Although both of these funds sound great, it pays to remember that both these Kernel funds have a risk rating of 7- which is the highest risk rating. They have had some spectacular returns over recent years- but as the adage goes- past returns do not predict future returns.
|3 Months||1 Year||3 Years||5 Years|
|Kernel S&P Kensho Electric Vehicle Innovation||82.76%||198.48%||40.55%||36.09%|
|Kernel S&P Kensho Moonshots Innovation||84.12%||164.13%||60.24%||50.66%|
These Kernel funds are also more expensive at 0.55% management fee compared to their other funds at 0.39%. There is a fee rebate of 0.1% for all Kernel funds once you have invested over $25k. But these are pretty good rates for thematic funds.
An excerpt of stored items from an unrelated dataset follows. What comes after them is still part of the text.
-- ==== Sys2Proof/Machine/Keyward.lean ====
section
/-! DEFINITION. Keyward as it is read: limits, active key, counters, life cycle and what it permits (15 R494, R513 to R520, R523;
18 R604). -/

namespace Sys2Proof.Machine

/-! ## The active key and the counters (15 R513 to R516) -/

/-- A commit entry that names a complete row: neither is killed (15 R513, R515). -/
def Keyward.good (k : Keyward) (c : CommitEntry) : Bool :=
  c.complete && !c.killed && (match tfind k.rows (c.row + 8 * b2n c.slotB) with
    | some r => r.complete && !r.killed && r.gen == c.gen
    | none => false)

/-- The complete commit entry with the highest generation (15, Root key slots). -/
def Keyward.active (k : Keyward) : Option CommitEntry :=
  (k.commits.filter k.good).foldl (fun b c =>
    match b with
    | none => some c
    | some d => if d.gen < c.gen then some c else b) none

/-- The active hash, 0 with no active key (15 R523). -/
def Keyward.hash (k : Keyward) : BitVec 384 :=
  match k.active with
  | none => 0
  | some c => match tfind k.rows (c.row + 8 * b2n c.slotB) with
    | some r => r.hash
    | none => 0

/-- Rows used in a root key slot, killed ones included (15 R515). -/
def Keyward.rowsUsed (k : Keyward) (slotB : Bool) : Nat := (k.rows.filter (fun (e : Nat × KeyRow) => (8 ≤ e.1) == slotB)).length

/-- A counter's value (15 R516). -/
def Keyward.ctr (k : Keyward) (c : Nat) : Nat := tget 0 k.ctrVal c

def Keyward.ctrUsed (k : Keyward) (c : Nat) : Nat := tget 0 k.ctrRows c

/-- A row of a counter is written and not yet complete. -/
def Keyward.ctrStart (k : Keyward) (c : Nat) : Keyward :=
  { k with ctrRows := tset 0 k.ctrRows c (k.ctrUsed c + 1), ctrPart := c :: k.ctrPart }

/-- It is complete: the counter reads its value (15 R516). -/
def Keyward.ctrEnd (k : Keyward) (c v : Nat) : Keyward :=
  { k with ctrVal := tset 0 k.ctrVal c v, ctrPart := k.ctrPart.erase c }

/-- The row of a counter or of a key slot, or the commit entry, that the reset kills (15 R513): how many, and whether one was a key
row or a commit entry. -/
def Keyward.killAtReset (k : Keyward) : Keyward × Nat :=
  let rowOk (i : Nat) (r : KeyRow) : Bool := k.commits.any (fun c => k.good c && c.row + 8 * b2n c.slotB == i && c.gen == r.gen)
  let badRows := (k.rows.filter (fun (e : Nat × KeyRow) => !e.2.killed && !(rowOk e.1 e.2))).length
  let badCommits := (k.commits.filter (fun c => !c.killed && !c.complete)).length
  let k1 := { k with
    rows := k.rows.map (fun (e : Nat × KeyRow) => if rowOk e.1 e.2 then e else (e.1, { e.2 with killed := true })),
    commits := k.commits.map (fun c => if c.complete then c else { c with killed := true }),
    cleared := decide (0 < badRows + badCommits), ctrPart := [] }
  (k1, badRows + badCommits + k.ctrPart.length)

/-! ## The life cycle (15 R517 to R519) -/

/-- A complete intention record above the state read is carried out (15 R519). -/
def Keyward.finishIntent (k : Keyward) : Keyward :=
  match k.intent with
  | some t => if k.lcFuses / 4 < t then { k with lcFuses := 4 * t } else k
  | none => k

/-- The earlier and the later state that the fuses read as (15 R519). -/
def Keyward.lcStates (k : Keyward) : Nat × Nat := (k.lcFuses / 4, (k.lcFuses + 3) / 4)

/-- A property that both states must allow. -/
def State.lcBoth (s : State) (p : Nat → Bool) : Bool := p s.boot.lcEarly && p s.boot.lcLate

def State.partialStep (s : State) : Bool := s.boot.lcEarly != s.boot.lcLate

/-- The HUK is usable (15 R517, R519): PROVISION and DEPLOYED. -/
def State.hukUsable (s : State) : Bool := s.lcBoth (fun n => n == 1 || n == 2)

/-- BIST is programmable (15 R517, 18 R604): PROVISION and SERVICE. -/
def State.bistProgrammable (s : State) : Bool := s.lcBoth (fun n => n == 1 || n == 3)

/-- No core is released when either state is SCRAP (15 R519). -/
def State.scrap (s : State) : Bool := s.boot.lcEarly == 4 || s.boot.lcLate == 4

/-- Scan by the ceiling: every state but DEPLOYED (15 R517). -/
def scanCeiling (n : Nat) : Bool := n != 2

/-- Scan is allowed: by the ceiling and by the fuses, for the states that the life-cycle fuses read as (15 R517, R519, R523). The port
judges while RST_N is low, when nothing has been sensed since the last reset. -/
def State.scanAllowed (s : State) : Bool :=
  let one (n : Nat) : Bool := scanCeiling n && bit s.keyw.dbg (8 * n + 4)
  one s.keyw.lcStates.1 && one s.keyw.lcStates.2

/-- The image check is enforced (15 R517, R519; 16 R538). -/
def State.imageEnforced (s : State) : Bool :=
  let e (n : Nat) : Bool := decide (2 ≤ n) || (n == 1 && s.keyw.active.isSome)
  e s.boot.lcEarly || e s.boot.lcLate

/-- The debug ceiling of a world in a state: 0 CLOSED, 1 AUTH, 2 OPEN (15 R517). -/
def debugCeiling (sec : Bool) (n : Nat) : Nat :=
  if sec then (if n = 0 then 2 else if n = 1 ∨ n = 3 then 1 else 0)
  else (if n = 2 then 1 else if n = 4 then 0 else 2)

/-- The level that KEYW_DBG fuses for a state (15 R523); the encoding 3, which the table does not name, counts as CLOSED (log 55). -/
def Keyward.debugFused (k : Keyward) (sec : Bool) (n : Nat) : Nat :=
  let v := bits k.dbg (8 * n + (if sec then 3 else 1)) (8 * n + (if sec then 2 else 0))
  if v = 3 then 0 else v

/-- The effective debug level of a world (15 R519, R520). -/
def State.debugLevel (s : State) (sec : Bool) : Nat :=
  let one (n : Nat) : Nat := min (debugCeiling sec n) (s.keyw.debugFused sec n)
  min (one s.boot.lcEarly) (one s.boot.lcLate)

/-- A debugger may use a world: out of device reset, and it is OPEN or unlocked (15 R521, 16 R527). -/
def State.debugOpen (s : State) (sec : Bool) : Bool := !s.aon.inReset && (s.debugLevel sec == 2 || bit s.boot.unlocked (b2n sec))

/-! ## The KEYW_ page (15 R523) -/

/-- Bytes as a number, the first least significant. -/
def leNat (bs : List Byte) : Nat := bs.foldr (fun b a => b.toNat + 256 * a) 0

def State.keywView (s : State) (k : Nat) : List (Nat × Nat × Nat) :=
  let w := s.keyw
  if k = Key.keywLc then [(15, 12, w.intent.getD 15), (8, 8, b2n s.partialStep), (2, 0, s.boot.lcLate)]
  else if k = Key.keywSerial then [(63, 0, w.serial.toNat)]
  else if k = Key.keywPart then
    let lim (v max : Nat) : Nat := if v = 0 then max else v
    [(31, 16, w.secmem.getD 256), (15, 12, lim w.l3sec 8), (11, 8, lim w.l2sec 8), (6, 4, lim w.l1dsec 4), (2, 0, lim w.secthr 4)]
  else if k = Key.keywBoot then [(0, 0, b2n w.pq)]
  else if k = Key.keywDbg then [(63, 0, (w.dbg &&& 0x1F1F1F1F1F).toNat)]
  else if k = Key.keywKeyst then
    let gen := match w.active with | some c => c.gen.toNat | none => 0
    let act := match w.active with | some c => b2n c.slotB | none => 0
    [(32, 32, b2n w.cleared), (31, 24, w.commits.length), (23, 20, w.rowsUsed true), (19, 16, w.rowsUsed false), (15, 0, gen),
     (33, 33, act)]
  else if Key.keywKhash 0 ≤ k ∧ k < Key.keywKhash 6 ∧ k % 16 = 0 then
    let i := (k - Key.keywKhash 0) / 16
    [(63, 0, bits w.hash (64 * i + 63) (64 * i))]
  else if Key.keywCtr 0 ≤ k ∧ k < Key.keywCtr 16 ∧ k % 16 = 0 then [(63, 0, w.ctr ((k - Key.keywCtr 0) / 16))]
  else if Key.keywCtruse 0 ≤ k ∧ k < Key.keywCtruse 16 ∧ k % 16 = 0 then [(8, 0, w.ctrUsed ((k - Key.keywCtruse 0) / 16))]
  else if k = Key.sysDevid then [(23, 8, bits w.devid 23 8)]
  else []

end Sys2Proof.Machine
end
Compared to Nikko’s ARK disruptive innovation fund, which has an estimated fee of 1.33%, Smartshares Automation & Robotics fund and SmartShares Healthcare Innovation fund, both with a fee of 0.75%, Kernel’s fund looks cheap.
I have to say- researching a thematic fund is more fun than researching a larger index with 500 to a few thousand companies. Generally with these large indexes there is not time to go and visit each of the companies websites to learn a bit more about them. You tend to just look at the top 10 companies. But with thematic funds, it doesn’t actually take that much time. And since I am planning on investing in these funds- I like to know a little bit more about each of the companies. So If you are thinking of investing in Kenels new funds then I hope that all the links to each of the companies above are helpful for you.